* WHAT YOU HAVE TO DO *
Give again, unaltered, the lines of the listing below that run from the line having "rw [State.job?, ←" through the line having "hq, _, _ => nomatch hq".

* GIVEN RECORDS *
theorem execArpRequest_kept (target : BitVec 32) (sender : BitVec 32) (mac : BitVec 48) (s : State) (h_s : Kept canon queue s) :
    KeptOut canon queue (execArpRequest target sender mac s) := by
  unfold execArpRequest
  try dsimp only
  repeat' (first | with_reducible assumption | intro _ | with_reducible apply kept_next | with_reducible apply keptOut_ite | with_reducible apply kept_ite | with_reducible apply st_emit_kept)

theorem execGetCapabilities_kept (p : Peer) (s : State) (h_s : Kept canon queue s) :
    KeptOut canon queue (execGetCapabilities p s) := by
  unfold execGetCapabilities
  try dsimp only
  repeat' (first | with_reducible assumption | intro _ | with_reducible apply kept_next | with_reducible apply keptOut_ite | with_reducible apply kept_ite | with_reducible apply st_spdmErr_kept | with_reducible apply st_spdm_kept | with_reducible apply st_setSpdm_kept)

theorem st_setTap_kept (s : State) (t : Tap) (h_s : Kept canon queue s) :
    Kept canon queue (State.setTap s t) := by
  unfold State.setTap
  try dsimp only
  repeat' (first | with_reducible assumption | intro _ | with_reducible apply kept_ite | fail_if_no_progress with_reducible apply kept_mk)

theorem execSamplePreload_kept (preload : List Bool) (s : State) (h_s : Kept canon queue s) :
    KeptOut canon queue (execSamplePreload preload s) := by
  unfold execSamplePreload
  try dsimp only
  repeat' (first | with_reducible assumption | intro _ | with_reducible apply kept_next | with_reducible apply keptOut_ite | with_reducible apply kept_ite | with_reducible apply st_setTap_kept | with_reducible apply st_emit_kept | fail_if_no_progress with_reducible apply kept_mk)

theorem execIdcode_kept (s : State) (h_s : Kept canon queue s) :
    KeptOut canon queue (execIdcode s) := by
  unfold execIdcode
  try dsimp only
  repeat' (first | with_reducible assumption | intro _ | with_reducible apply kept_next | with_reducible apply keptOut_ite | with_reducible apply kept_ite | with_reducible apply st_setTap_kept | with_reducible apply st_emit_kept)

theorem execDbgTrigClaim_kept (s : State) (h_s : Kept canon queue s) :
    KeptOut canon queue (execDbgTrigClaim s) := by
  unfold execDbgTrigClaim
  try dsimp only
  repeat' (first | with_reducible assumption | intro _ | with_reducible apply kept_next | with_reducible apply keptOut_ite | with_reducible apply kept_ite | with_reducible apply st_emit_kept | fail_if_no_progress with_reducible apply kept_mk)

theorem execDbgToken_kept (t : Token) (s : State) (h_s : Kept canon queue s) :
    KeptOut canon queue (execDbgToken t s) := by
  unfold execDbgToken
  try dsimp only
  repeat' (first | with_reducible assumption | intro _ | with_reducible apply kept_next | with_reducible apply keptOut_ite | with_reducible apply kept_ite | with_reducible apply st_extend_kept | with_reducible apply st_draw_kept | fail_if_no_progress with_reducible apply kept_mk)
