/-- The bits of JOB_RCFG that a write reaches: EN, the ring spaces, and the two log sizes where they are not reserved. -/
theorem testBit_rcfg_flag {i : Nat} (h : 61 ≤ i) (h' : i ≤ 63) : (putFields rcfgFields v x).testBit i = v.testBit i := by
  have : i = 61 ∨ i = 62 ∨ i = 63 := by omega
  rcases this with rfl | rfl | rfl <;> simp [putFields, rcfgFields, fld, testBit_fldPut]

theorem bitsOf_rcfg_rlog : bitsOf (putFields rcfgFields v x) 20 4 = if 4 ≤ bitsOf v 20 4 then bitsOf v 20 4 else bitsOf x 20 4 := by
  refine Nat.eq_of_testBit_eq fun i => ?_
  rw [apply_ite (Nat.testBit · i), testBit_bitsOf, testBit_bitsOf, testBit_bitsOf]
  by_cases hi : i < 4
  · have : i = 0 ∨ i = 1 ∨ i = 2 ∨ i = 3 := by omega
    rcases this with rfl | rfl | rfl | rfl <;> simp [putFields, rcfgFields, fld, testBit_fldPut]
  · simp [hi]

theorem bitsOf_rcfg_clog : bitsOf (putFields rcfgFields v x) 16 4 = if 4 ≤ bitsOf v 16 4 then bitsOf v 16 4 else bitsOf x 16 4 := by
  refine Nat.eq_of_testBit_eq fun i => ?_
  rw [apply_ite (Nat.testBit · i), testBit_bitsOf, testBit_bitsOf, testBit_bitsOf]
  by_cases hi : i < 4
  · have : i = 0 ∨ i = 1 ∨ i = 2 ∨ i = 3 := by omega
    rcases this with rfl | rfl | rfl | rfl <;> simp [putFields, rcfgFields, fld, testBit_fldPut]
  · simp [hi]

end

theorem bitsOf_four (v lo : Nat) : bitsOf v lo 4 = v / 2 ^ lo % 16 := congrArg (· % 16) (Nat.shiftRight_eq_div_pow v lo)

/-- The ring settings that come into force when EN rises (R495). -/
def rcfgRings (n : Nat) (x : Fn) : Rings :=
  { rspace := n.testBit 62, cspace := n.testBit 61, rlog := bitsOf n 20 4, clog := bitsOf n 16 4, rbase := x.rbase, cbase := x.cbase }

/-! ### The jobs of a client that end -/

open Sys2Proof.Claims

/-- A job whose end is decided and that completes without an entry. -/
def Dropped (b : Job) : Prop := b.endWith.isSome = true ∧ b.quiet = true

/-- JOB_RCFG's reset value. -/
def resetRcfg : Word := 0x0004000000440000

/-- The second state comes from the first by ends of jobs and resets of functions: no job appears or changes its client, one that has
been dropped stays so, and a function at its reset value stays there. -/
structure JobsFollow (s t : State) : Prop where
  rising : Rising s.mill.jobs → Rising t.mill.jobs
  jobs : ∀ p ∈ t.mill.jobs, ∃ q ∈ s.mill.jobs, q.1 = p.1 ∧ q.2.client = p.2.client ∧ (Dropped q.2 → Dropped p.2)
  fns : Rising s.host.fns → Rising t.host.fns ∧ ∀ f, (s.fn f).rcfg = resetRcfg → (t.fn f).rcfg = resetRcfg
  vfs : t.host.vfs = s.host.vfs

namespace JobsFollow

theorem refl (s : State) : JobsFollow s s := ⟨id, fun p hp => ⟨p, hp, rfl, rfl, id⟩, fun h => ⟨h, fun _ => id⟩, rfl⟩

theorem trans (h : JobsFollow s t) (h' : JobsFollow t u) : JobsFollow s u where
  rising hs := h'.rising (h.rising hs)
  jobs p hp := by
    obtain ⟨q, hq, hn, hc, hd⟩ := h'.jobs p hp
    obtain ⟨r, hr, hn', hc', hd'⟩ := h.jobs q hq
    exact ⟨r, hr, hn'.trans hn, hc'.trans hc, hd ∘ hd'⟩
  fns hs :=
    have ht := h.fns hs
    have hu := h'.fns ht.1
    ⟨hu.1, fun f hf => hu.2 f (ht.2 f hf)⟩
  vfs := h'.vfs.trans h.vfs

/-- A change that leaves the host's functions. -/
theorem hosted (hh : t.host = s.host) (hr : Rising s.mill.jobs → Rising t.mill.jobs)
    (hj : ∀ p ∈ t.mill.jobs, ∃ q ∈ s.mill.jobs, q.1 = p.1 ∧ q.2.client = p.2.client ∧ (Dropped q.2 → Dropped p.2)) : JobsFollow s t where
  rising := hr
  jobs := hj
  fns h := by
    unfold State.fn
    rw [hh]
    exact ⟨h, fun _ => id⟩
  vfs := congrArg _ hh

theorem same (hh : t.host = s.host) (hj : t.mill.jobs = s.mill.jobs) : JobsFollow s t :=
  hosted hh (fun h => hj ▸ h) fun p hp => ⟨p, hj ▸ hp, rfl, rfl, id⟩

theorem setJob {j : Nat} {b b' : Job} (hb : s.job? j = some b) (hc : b'.client = b.client) (hd : Dropped b → Dropped b') :
    JobsFollow s (s.setJob j b') :=
  hosted rfl (fun h => rising_put h j b') fun p hp => by
    rcases put_mem hp with rfl | hp
    · exact ⟨_, mem_of_find? hb, rfl, hc.symm, hd⟩
    · exact ⟨p, hp, rfl, rfl, id⟩

theorem endJob (s : State) (j : Nat) (code : Byte) : JobsFollow s (s.endJob j code) := by
  unfold State.endJob
  split
  · exact refl s
  next b hb =>
    split
    · exact refl s
    · refine (setJob (b' := { b with endWith := some code }) hb ?_ fun h => ⟨rfl, h.2⟩).trans (same rfl rfl)
      rfl

theorem foldl {α : Type} {f : State → α → State} (hf : ∀ s a, JobsFollow s (f s a)) : ∀ (l : List α) (s : State), JobsFollow s (l.foldl f s)
  | [], s => refl s
  | a :: l, s => (hf s a).trans (foldl hf l _)

theorem closeShuttles_same (s : State) (b : Job) : (s.closeShuttles b).host = s.host ∧ (s.closeShuttles b).mill = s.mill := by
  refine Prod.mk.inj (foldl_keeps (fun u : State => (u.host, u.mill)) (fun _ _ => ?_) _ s)
  rfl

/-- What is left of the jobs when one is released. -/
theorem releaseJob_same (s : State) (j : Nat) (b : Job) :
    (s.releaseJob j b).host = s.host ∧ (s.releaseJob j b).mill.jobs = s.mill.jobs.drop j := by
  unfold State.releaseJob
  extract_lets t1 t2 t3 m
  have h3 : t3.host = s.host ∧ t3.mill = s.mill := by
    unfold t3
    split
    · exact ⟨rfl, rfl⟩
    · exact closeShuttles_same t2 b
  exact ⟨h3.1, congrArg (·.jobs.drop j) h3.2⟩

theorem writeCounts_same (s : State) (c : Compl) : (s.writeCounts c).host = s.host ∧ (s.writeCounts c).mill = s.mill := by
  unfold State.writeCounts
  split <;> exact ⟨rfl, rfl⟩

theorem complete_same (s : State) (c : Compl) : (s.complete c).host = s.host ∧ (s.complete c).mill.jobs = s.mill.jobs := by
  have hw := writeCounts_same s c
  unfold State.complete
  split
  · exact ⟨hw.1, (congrArg Mill.jobs hw.2 :)⟩
  · split
    · split
      next d _ =>
        have hs := (sansFabric_emit _ (.remoteCompl d c.bytes)).trans (sansFabric_send (s.writeCounts c) { dst := d, tc := 1, type := 0, data := c.bytes })
        exact ⟨(congrArg State.host hs :).trans hw.1, (congrArg (fun u : State => u.mill.jobs) hs :).trans (congrArg _ hw.2)⟩
      · exact ⟨rfl, rfl⟩
    · exact ⟨rfl, rfl⟩

/-- A job that is removed leaves the table, and nothing else of it changes. -/
theorem removeJob_same (s : State) (j : Nat) (status : Byte) :
    (s.removeJob j status).host = s.host ∧
      ((s.removeJob j status).mill.jobs = s.mill.jobs ∧ s.job? j = none ∨ (s.removeJob j status).mill.jobs = s.mill.jobs.drop j) := by
  unfold State.removeJob
  split
  next h => exact ⟨rfl, .inl ⟨rfl, h⟩⟩
  next b hb =>
    have hr := releaseJob_same s j b
    extract_lets fl u
    have hu : u.host = s.host ∧ u.mill.jobs = s.mill.jobs.drop j := hr
    split
    · exact ⟨hu.1, .inr hu.2⟩
    · have hc := complete_same u (b.compl status fl.1 fl.2)
      exact ⟨hc.1.trans hu.1, .inr (hc.2.trans hu.2)⟩

theorem removeJob (s : State) (j : Nat) (status : Byte) : JobsFollow s (s.removeJob j status) := by
  obtain ⟨hh, ⟨hj, _⟩ | hj⟩ := removeJob_same s j status
  · exact same hh hj
  · exact hosted hh (fun h => hj ▸ rising_drop h j) fun p hp => ⟨p, mem_drop (hj ▸ hp), rfl, rfl, id⟩

theorem reap (s : State) : JobsFollow s s.reap := by
  refine foldl (fun s p => ?_) _ s
  split
  · split
    · exact removeJob ..
    · exact refl s
  · exact refl s

theorem dropJob (s : State) (j : Nat) (b : Job) (code : Byte) : JobsFollow s (s.dropJob j b code) := by
  unfold State.dropJob
  split
  · exact removeJob ..
  · exact (endJob ..).trans (reap _)

theorem quieten (s : State) (j : Nat) : JobsFollow s (s.modJob j fun b => { b with quiet := true }) := by
  unfold State.modJob
  split
  next b hb =>
    refine setJob hb ?_ fun h => ⟨h.1, rfl⟩
    rfl
  · exact refl s

/-- The end of a job that an end was decided for. -/
theorem job?_endJob {j : Nat} {code : Byte} {b : Job} (h : (s.endJob j code).job? j = some b) :
    ∃ b0, s.job? j = some b0 ∧ b.endWith.isSome = true ∧ b.quiet = b0.quiet := by
  unfold State.endJob at h
  split at h
  next hn => rw [hn] at h; cases h
  next b0 hb =>
    split at h
    next he => exact ⟨b0, hb, by rw [hb] at h; cases h; exact ⟨he, rfl⟩⟩
    next =>
      have h' : ((s.setJob j { b0 with endWith := some code }).job? j) = some b := h
      rw [State.job?_setJob_same] at h'
      cases h'
      exact ⟨b0, hb, rfl, rfl⟩

/-- A job that is taken away quietly is gone, or its end is decided and completes without an entry. -/
theorem dropped_dropJob (h : Rising s.mill.jobs) (j : Nat) (b : Job) (code : Byte) :
    ∀ p ∈ ((s.modJob j fun b => { b with quiet := true }).dropJob j b code).mill.jobs, p.1 = j → Dropped p.2 := by
  have hq := (quieten s j).rising h
  have hquiet : ∀ b', (s.modJob j fun b => { b with quiet := true }).job? j = some b' → b'.quiet = true := by
    intro b' hb'
    unfold State.modJob at hb'
    split at hb'
    next b1 _ =>
      rw [State.job?_setJob_same] at hb'
      exact Option.some.inj hb' ▸ rfl
    next hn => rw [hn] at hb'; cases hb'
  generalize (s.modJob j fun b => { b with quiet := true }) = u at hq hquiet
  intro p hp hpj
  unfold State.dropJob at hp
  split at hp
  · obtain ⟨_, ⟨hj, hn⟩ | hj⟩ := removeJob_same u j code
    · rw [hj] at hp
      rw [State.job?, ← hpj, find?_of_mem hq hp] at hn
      cases hn
    · rw [hj] at hp
      exact absurd hpj (ne_of_mem_drop hq hp)
  · obtain ⟨q, hqm, hqn, _, hd⟩ := (reap _).jobs p hp
    refine hd ?_
    have hfind := find?_of_mem ((endJob u j code).rising hq) hqm
    rw [hqn, hpj] at hfind
    obtain ⟨b0, hb0, he, hquiet0⟩ := job?_endJob hfind
    exact ⟨he, hquiet0.trans (hquiet b0 hb0)⟩

/-- One round of `abortClient`. -/
def abortOne (client : Nat) (s : State) (p : Nat × Job) : State :=
  if p.2.client = client then (s.modJob p.1 fun b => { b with quiet := true }).dropJob p.1 p.2 0x69 else s

theorem abortOne_follows (client : Nat) (s : State) (p : Nat × Job) : JobsFollow s (abortOne client s p) := by
  unfold abortOne
  split
  · exact (quieten ..).trans (dropJob ..)
  · exact refl s

/-- After the rounds over a list of jobs, those of the client in it are dropped. -/
theorem dropped_abort (client : Nat) : ∀ (l : List (Nat × Job)) (s : State), Rising s.mill.jobs →
    ∀ p ∈ (l.foldl (abortOne client) s).mill.jobs, ∀ q ∈ l, q.1 = p.1 → q.2.client = client → Dropped p.2
  | [], _, _, _, _, q, hq, _, _ => nomatch hq
  | r :: l, s, hs, p, hp, q, hq, hn, hc => by
    have h1 := abortOne_follows client s r
    rcases List.mem_cons.mp hq with rfl | hq
    · obtain ⟨p', hp', hn', _, hd⟩ := (foldl (abortOne_follows client) l _).jobs p hp
      have hone : abortOne client s q = (s.modJob q.1 fun b => { b with quiet := true }).dropJob q.1 q.2 0x69 := if_pos hc
      rw [hone] at hp'
      exact hd (dropped_dropJob hs q.1 q.2 0x69 p' hp' (hn'.trans hn.symm))
    · exact dropped_abort client l _ (h1.rising hs) p hp q hq hn hc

* YOUR RESPONSE *
      rw [State.job?, ← hpj, find?_of_mem hq hp] at hn
      cases hn
    · rw [hj] at hp
      exact absurd hpj (ne_of_mem_drop hq hp)
  · obtain ⟨q, hqm, hqn, _, hd⟩ := (reap _).jobs p hp
    refine hd ?_
    have hfind := find?_of_mem ((endJob u j code).rising hq) hqm
    rw [hqn, hpj] at hfind
    obtain ⟨b0, hb0, he, hquiet0⟩ := job?_endJob hfind
    exact ⟨he, hquiet0.trans (hquiet b0 hb0)⟩

/-- One round of `abortClient`. -/
def abortOne (client : Nat) (s : State) (p : Nat × Job) : State :=
  if p.2.client = client then (s.modJob p.1 fun b => { b with quiet := true }).dropJob p.1 p.2 0x69 else s

theorem abortOne_follows (client : Nat) (s : State) (p : Nat × Job) : JobsFollow s (abortOne client s p) := by
  unfold abortOne
  split
  · exact (quieten ..).trans (dropJob ..)
  · exact refl s

/-- After the rounds over a list of jobs, those of the client in it are dropped. -/
theorem dropped_abort (client : Nat) : ∀ (l : List (Nat × Job)) (s : State), Rising s.mill.jobs →
    ∀ p ∈ (l.foldl (abortOne client) s).mill.jobs, ∀ q ∈ l, q.1 = p.1 → q.2.client = client → Dropped p.2
  | [], _, _, _, _, q, hq, _, _ => nomatch hq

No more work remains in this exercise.